**Source material**
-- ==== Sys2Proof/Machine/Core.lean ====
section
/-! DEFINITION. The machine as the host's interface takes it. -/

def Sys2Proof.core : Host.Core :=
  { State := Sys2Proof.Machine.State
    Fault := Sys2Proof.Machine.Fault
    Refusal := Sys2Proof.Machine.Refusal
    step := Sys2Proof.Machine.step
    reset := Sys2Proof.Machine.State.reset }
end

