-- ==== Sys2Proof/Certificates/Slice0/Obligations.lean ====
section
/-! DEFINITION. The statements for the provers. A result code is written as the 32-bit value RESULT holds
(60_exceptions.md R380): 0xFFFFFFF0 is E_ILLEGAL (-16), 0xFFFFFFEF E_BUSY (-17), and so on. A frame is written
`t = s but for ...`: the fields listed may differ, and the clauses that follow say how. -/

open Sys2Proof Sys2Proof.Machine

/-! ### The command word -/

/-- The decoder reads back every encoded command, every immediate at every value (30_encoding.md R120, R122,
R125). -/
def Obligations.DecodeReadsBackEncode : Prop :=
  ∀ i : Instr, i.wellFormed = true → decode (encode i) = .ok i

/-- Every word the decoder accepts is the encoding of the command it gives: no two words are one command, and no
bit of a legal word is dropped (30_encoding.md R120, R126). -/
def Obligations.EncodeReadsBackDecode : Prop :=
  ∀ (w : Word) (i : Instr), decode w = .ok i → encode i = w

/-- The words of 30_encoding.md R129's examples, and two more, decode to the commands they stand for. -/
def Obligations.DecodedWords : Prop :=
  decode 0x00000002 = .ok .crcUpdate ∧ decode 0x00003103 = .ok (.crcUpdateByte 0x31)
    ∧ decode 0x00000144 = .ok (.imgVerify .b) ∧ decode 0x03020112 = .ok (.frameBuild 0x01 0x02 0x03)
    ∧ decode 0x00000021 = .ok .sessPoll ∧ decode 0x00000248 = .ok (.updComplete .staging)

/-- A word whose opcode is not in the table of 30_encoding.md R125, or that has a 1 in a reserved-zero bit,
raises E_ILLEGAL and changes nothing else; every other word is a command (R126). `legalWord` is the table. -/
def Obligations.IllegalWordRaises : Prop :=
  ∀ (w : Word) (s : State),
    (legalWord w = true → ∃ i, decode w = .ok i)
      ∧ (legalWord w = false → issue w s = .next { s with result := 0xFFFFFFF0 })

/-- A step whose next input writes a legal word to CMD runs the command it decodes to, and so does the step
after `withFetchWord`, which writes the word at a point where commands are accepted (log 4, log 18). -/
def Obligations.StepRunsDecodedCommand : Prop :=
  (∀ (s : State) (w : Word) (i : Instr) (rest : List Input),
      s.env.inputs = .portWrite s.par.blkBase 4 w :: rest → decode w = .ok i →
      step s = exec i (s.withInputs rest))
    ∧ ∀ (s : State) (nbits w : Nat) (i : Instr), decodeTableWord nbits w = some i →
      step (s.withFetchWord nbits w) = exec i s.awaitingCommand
...
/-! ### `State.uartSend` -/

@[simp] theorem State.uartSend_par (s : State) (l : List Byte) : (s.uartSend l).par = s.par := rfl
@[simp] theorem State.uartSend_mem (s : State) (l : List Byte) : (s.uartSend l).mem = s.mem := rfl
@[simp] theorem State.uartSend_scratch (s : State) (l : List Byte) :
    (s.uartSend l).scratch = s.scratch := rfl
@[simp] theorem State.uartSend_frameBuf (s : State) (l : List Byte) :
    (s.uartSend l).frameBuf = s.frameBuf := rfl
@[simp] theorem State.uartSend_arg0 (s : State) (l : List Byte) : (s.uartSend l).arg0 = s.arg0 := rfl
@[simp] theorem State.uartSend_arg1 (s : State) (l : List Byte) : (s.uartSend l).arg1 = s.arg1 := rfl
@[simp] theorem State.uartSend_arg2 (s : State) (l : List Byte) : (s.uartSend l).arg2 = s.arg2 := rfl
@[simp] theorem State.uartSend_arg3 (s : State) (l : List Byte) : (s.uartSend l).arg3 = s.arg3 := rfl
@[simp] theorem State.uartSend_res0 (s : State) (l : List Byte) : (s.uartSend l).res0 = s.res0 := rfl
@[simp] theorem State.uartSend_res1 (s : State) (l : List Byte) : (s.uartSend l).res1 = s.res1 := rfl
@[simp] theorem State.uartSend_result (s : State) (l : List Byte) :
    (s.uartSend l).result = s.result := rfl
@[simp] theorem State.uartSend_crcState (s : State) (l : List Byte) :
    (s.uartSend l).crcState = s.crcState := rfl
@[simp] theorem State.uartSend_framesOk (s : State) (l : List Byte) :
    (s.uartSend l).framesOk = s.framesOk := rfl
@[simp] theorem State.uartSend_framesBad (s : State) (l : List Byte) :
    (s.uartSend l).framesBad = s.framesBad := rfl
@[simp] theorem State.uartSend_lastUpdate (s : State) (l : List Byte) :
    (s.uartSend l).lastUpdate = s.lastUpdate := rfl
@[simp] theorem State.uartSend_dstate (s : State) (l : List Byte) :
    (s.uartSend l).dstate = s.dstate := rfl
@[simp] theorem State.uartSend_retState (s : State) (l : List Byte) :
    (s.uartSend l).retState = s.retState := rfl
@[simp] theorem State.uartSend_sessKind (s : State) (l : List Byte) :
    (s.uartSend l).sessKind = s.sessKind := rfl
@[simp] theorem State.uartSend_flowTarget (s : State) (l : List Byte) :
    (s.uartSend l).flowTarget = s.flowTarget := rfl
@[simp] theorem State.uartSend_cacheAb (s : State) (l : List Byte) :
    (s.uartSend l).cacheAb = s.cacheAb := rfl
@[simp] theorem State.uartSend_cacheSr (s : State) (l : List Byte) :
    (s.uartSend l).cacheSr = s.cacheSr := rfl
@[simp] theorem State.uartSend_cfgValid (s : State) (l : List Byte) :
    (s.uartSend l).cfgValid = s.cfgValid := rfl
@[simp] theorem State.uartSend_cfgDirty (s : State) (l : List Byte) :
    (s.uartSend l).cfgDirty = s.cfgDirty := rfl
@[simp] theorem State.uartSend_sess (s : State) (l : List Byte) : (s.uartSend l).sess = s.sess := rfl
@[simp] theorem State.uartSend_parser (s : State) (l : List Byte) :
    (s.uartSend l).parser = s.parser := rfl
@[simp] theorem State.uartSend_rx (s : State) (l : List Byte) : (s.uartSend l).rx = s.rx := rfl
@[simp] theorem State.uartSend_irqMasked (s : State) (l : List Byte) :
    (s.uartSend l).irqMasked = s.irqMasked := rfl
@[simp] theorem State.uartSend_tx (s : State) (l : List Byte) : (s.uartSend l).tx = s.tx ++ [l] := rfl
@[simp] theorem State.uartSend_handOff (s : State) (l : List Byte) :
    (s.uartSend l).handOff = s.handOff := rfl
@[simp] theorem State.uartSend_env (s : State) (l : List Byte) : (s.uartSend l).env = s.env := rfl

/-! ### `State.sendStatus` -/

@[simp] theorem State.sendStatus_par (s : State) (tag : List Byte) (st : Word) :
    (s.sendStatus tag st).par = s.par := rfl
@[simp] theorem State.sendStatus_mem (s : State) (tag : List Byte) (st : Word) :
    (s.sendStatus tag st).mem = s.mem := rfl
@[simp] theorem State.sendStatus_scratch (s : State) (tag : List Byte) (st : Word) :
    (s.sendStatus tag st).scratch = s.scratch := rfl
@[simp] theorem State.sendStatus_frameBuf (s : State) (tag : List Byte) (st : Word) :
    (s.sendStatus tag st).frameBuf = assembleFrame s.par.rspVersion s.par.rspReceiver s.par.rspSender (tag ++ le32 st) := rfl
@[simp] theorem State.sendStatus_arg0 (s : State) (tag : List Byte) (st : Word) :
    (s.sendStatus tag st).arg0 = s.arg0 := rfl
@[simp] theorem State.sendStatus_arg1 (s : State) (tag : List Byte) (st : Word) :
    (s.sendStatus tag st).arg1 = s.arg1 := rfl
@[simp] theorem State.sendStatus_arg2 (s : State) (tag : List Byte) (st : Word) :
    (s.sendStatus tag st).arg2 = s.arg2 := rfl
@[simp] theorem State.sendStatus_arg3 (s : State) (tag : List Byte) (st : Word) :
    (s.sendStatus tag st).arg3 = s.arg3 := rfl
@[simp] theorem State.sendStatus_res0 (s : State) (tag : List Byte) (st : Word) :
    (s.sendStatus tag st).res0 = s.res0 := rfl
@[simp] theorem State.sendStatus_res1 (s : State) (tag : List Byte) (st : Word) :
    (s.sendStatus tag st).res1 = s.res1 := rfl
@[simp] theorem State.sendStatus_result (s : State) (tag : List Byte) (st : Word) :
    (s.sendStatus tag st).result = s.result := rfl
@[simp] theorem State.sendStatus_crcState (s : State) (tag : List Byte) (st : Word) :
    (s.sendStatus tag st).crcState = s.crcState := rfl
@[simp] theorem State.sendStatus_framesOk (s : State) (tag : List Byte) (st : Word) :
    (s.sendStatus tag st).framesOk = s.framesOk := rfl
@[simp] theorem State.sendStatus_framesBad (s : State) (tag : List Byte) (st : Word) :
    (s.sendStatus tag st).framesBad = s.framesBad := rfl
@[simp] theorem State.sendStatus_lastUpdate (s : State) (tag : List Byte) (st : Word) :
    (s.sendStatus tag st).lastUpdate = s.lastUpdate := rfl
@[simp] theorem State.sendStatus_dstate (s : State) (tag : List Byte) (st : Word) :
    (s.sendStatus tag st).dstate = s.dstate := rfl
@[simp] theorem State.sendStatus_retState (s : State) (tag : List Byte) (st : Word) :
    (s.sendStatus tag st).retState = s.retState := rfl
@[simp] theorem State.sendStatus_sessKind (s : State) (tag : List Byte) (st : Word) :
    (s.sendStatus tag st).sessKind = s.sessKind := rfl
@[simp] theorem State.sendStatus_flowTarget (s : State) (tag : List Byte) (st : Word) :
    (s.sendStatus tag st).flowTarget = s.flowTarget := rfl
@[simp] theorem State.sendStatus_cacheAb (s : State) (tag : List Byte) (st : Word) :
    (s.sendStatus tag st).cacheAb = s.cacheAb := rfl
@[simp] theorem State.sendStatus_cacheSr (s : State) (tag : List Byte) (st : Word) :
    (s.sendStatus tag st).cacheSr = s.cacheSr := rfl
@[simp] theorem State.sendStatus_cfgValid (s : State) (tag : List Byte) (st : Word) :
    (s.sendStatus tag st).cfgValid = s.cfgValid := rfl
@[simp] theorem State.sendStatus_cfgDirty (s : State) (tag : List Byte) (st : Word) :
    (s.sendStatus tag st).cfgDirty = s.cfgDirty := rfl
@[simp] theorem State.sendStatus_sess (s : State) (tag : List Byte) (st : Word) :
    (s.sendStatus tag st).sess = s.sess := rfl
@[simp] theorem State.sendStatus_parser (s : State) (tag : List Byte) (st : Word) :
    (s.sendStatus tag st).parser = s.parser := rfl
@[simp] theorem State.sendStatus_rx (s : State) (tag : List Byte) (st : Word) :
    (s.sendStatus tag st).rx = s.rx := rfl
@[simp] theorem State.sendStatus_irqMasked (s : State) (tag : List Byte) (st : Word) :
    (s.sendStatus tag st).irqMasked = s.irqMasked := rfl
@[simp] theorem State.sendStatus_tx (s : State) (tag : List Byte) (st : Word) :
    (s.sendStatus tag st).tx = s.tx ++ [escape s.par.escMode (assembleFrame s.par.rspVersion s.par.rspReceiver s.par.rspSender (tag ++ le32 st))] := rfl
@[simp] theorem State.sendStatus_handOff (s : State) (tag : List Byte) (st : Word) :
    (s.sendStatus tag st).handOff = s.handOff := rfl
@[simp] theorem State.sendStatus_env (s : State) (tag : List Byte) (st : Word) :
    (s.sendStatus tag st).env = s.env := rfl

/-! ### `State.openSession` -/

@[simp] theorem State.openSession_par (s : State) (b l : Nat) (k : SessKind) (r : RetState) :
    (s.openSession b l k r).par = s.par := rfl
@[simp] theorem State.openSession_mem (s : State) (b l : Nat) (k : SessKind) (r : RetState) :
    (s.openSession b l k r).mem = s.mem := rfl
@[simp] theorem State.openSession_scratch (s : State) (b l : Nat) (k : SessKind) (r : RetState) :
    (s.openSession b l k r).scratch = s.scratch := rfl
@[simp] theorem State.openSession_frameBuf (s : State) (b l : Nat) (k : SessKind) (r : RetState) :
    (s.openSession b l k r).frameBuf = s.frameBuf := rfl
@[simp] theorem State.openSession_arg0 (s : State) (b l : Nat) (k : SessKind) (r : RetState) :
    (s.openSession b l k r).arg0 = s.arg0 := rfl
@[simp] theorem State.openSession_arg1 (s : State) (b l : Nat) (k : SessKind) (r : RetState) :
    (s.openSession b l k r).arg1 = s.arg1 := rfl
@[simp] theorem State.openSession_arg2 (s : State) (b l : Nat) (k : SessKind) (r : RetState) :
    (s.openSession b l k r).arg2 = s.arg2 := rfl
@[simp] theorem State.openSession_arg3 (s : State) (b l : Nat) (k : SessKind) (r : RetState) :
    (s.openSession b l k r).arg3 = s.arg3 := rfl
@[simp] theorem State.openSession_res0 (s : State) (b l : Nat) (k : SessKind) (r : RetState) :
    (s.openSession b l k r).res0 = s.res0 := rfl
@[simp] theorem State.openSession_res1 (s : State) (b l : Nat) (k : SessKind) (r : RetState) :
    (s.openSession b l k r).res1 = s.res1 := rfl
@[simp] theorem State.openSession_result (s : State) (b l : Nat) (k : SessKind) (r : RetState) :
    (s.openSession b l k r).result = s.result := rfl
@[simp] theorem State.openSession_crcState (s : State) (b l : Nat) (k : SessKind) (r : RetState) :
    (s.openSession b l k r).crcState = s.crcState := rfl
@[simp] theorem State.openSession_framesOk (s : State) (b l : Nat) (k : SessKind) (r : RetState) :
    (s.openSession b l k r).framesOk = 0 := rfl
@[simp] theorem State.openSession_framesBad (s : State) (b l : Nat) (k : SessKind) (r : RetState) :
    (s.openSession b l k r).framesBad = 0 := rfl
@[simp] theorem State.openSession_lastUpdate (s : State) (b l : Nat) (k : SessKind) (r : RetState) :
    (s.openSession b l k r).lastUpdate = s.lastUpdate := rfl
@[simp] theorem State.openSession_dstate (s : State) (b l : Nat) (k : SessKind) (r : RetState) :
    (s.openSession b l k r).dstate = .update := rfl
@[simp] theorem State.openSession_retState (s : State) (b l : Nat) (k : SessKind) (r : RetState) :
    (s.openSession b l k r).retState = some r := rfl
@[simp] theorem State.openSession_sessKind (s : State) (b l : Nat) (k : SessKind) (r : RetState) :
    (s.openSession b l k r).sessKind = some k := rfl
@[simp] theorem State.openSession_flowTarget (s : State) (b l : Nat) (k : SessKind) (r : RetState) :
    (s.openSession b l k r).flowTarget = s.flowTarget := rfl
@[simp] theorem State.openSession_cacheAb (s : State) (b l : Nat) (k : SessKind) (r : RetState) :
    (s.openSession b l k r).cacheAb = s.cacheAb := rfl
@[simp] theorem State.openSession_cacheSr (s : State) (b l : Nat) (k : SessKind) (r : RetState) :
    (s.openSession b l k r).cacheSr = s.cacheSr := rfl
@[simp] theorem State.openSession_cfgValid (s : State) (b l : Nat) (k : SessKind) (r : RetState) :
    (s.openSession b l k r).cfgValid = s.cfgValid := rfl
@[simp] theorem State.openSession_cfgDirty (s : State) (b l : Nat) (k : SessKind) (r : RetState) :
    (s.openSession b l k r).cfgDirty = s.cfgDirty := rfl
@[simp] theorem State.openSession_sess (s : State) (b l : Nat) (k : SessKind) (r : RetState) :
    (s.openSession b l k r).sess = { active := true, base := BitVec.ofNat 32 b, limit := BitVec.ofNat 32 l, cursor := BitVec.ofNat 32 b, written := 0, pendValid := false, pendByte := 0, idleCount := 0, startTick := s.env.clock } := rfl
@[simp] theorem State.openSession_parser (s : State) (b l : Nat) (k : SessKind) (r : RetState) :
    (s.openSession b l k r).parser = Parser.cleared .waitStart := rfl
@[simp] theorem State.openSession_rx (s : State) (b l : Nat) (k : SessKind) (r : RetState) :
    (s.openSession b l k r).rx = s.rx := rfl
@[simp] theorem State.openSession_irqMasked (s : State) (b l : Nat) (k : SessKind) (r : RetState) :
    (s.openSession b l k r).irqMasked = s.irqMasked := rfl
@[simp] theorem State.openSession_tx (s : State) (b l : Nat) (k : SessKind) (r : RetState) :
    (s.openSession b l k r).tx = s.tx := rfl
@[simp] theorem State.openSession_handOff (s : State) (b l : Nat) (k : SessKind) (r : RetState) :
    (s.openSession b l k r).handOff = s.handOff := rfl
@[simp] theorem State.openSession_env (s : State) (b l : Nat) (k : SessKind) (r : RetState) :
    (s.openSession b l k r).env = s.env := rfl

**About this task**
Given the records above, reproduce precisely and only the lines between the line holding "-- ==== Sys2Proof/Machine/Core.lean" and the line holding "encode i = w", inclusive.

**Reply to the task**
-- ==== Sys2Proof/Machine/Core.lean ====
section
/-! DEFINITION. The machine as the host's interface takes it. -/

def Sys2Proof.core : Host.Core :=
  { State := Sys2Proof.Machine.State
    Fault := Sys2Proof.Machine.Fault
    Refusal := Sys2Proof.Machine.Refusal
    step := Sys2Proof.Machine.step
    reset := Sys2Proof.Machine.State.reset }
end

-- ==== Sys2Proof/Certificates/Slice0/Obligations.lean ====
section
/-! DEFINITION. The statements for the provers. A result code is written as the 32-bit value RESULT holds
(60_exceptions.md R380): 0xFFFFFFF0 is E_ILLEGAL (-16), 0xFFFFFFEF E_BUSY (-17), and so on. A frame is written
`t = s but for ...`: the fields listed may differ, and the clauses that follow say how. -/

open Sys2Proof Sys2Proof.Machine

/-! ### The command word -/

/-- The decoder reads back every encoded command, every immediate at every value (30_encoding.md R120, R122,
R125). -/
def Obligations.DecodeReadsBackEncode : Prop :=
  ∀ i : Instr, i.wellFormed = true → decode (encode i) = .ok i

/-- Every word the decoder accepts is the encoding of the command it gives: no two words are one command, and no
bit of a legal word is dropped (30_encoding.md R120, R126). -/
def Obligations.EncodeReadsBackDecode : Prop :=
  ∀ (w : Word) (i : Instr), decode w = .ok i → encode i = w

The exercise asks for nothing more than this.